## TASK GOAL
All that is wanted is an exact copy of the line containing "(role = some" and the lines after it, through the end of the records.

Stored data:
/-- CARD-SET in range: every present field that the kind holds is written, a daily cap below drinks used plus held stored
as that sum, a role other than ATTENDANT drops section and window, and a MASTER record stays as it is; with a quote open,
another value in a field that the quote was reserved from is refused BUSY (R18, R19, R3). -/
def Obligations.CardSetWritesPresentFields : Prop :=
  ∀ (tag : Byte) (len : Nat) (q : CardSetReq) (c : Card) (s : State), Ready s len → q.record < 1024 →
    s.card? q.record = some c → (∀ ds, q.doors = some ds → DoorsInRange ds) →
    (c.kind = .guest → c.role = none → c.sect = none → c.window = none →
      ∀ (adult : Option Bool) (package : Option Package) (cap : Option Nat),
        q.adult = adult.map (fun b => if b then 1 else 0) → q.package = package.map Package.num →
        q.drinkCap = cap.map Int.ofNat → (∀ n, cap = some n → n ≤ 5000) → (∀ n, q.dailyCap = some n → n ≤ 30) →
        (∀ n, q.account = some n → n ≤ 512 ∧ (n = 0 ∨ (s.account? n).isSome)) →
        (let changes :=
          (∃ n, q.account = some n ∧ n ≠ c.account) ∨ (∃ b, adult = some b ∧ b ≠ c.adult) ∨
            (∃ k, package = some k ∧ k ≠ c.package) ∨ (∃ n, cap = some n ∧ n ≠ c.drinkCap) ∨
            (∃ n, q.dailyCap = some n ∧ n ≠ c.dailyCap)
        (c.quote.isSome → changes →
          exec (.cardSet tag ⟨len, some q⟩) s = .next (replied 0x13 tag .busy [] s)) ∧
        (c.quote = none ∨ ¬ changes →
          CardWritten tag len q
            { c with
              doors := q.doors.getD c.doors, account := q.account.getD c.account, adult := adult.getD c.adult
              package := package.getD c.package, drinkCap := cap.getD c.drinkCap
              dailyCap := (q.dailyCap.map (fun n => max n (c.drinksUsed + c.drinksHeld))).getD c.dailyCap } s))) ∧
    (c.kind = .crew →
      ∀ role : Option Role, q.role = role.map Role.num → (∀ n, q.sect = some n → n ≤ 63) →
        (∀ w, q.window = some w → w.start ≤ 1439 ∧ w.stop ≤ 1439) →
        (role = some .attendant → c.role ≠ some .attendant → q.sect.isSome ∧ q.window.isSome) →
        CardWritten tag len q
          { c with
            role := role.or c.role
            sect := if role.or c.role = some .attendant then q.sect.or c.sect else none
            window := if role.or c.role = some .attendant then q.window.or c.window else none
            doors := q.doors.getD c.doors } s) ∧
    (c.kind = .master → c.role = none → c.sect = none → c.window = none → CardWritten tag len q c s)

## ANSWER TO THIS TASK
        (role = some .attendant → c.role ≠ some .attendant → q.sect.isSome ∧ q.window.isSome) →
        CardWritten tag len q
          { c with
            role := role.or c.role
            sect := if role.or c.role = some .attendant then q.sect.or c.sect else none
            window := if role.or c.role = some .attendant then q.window.or c.window else none
            doors := q.doors.getD c.doors } s) ∧
    (c.kind = .master → c.role = none → c.sect = none → c.window = none → CardWritten tag len q c s)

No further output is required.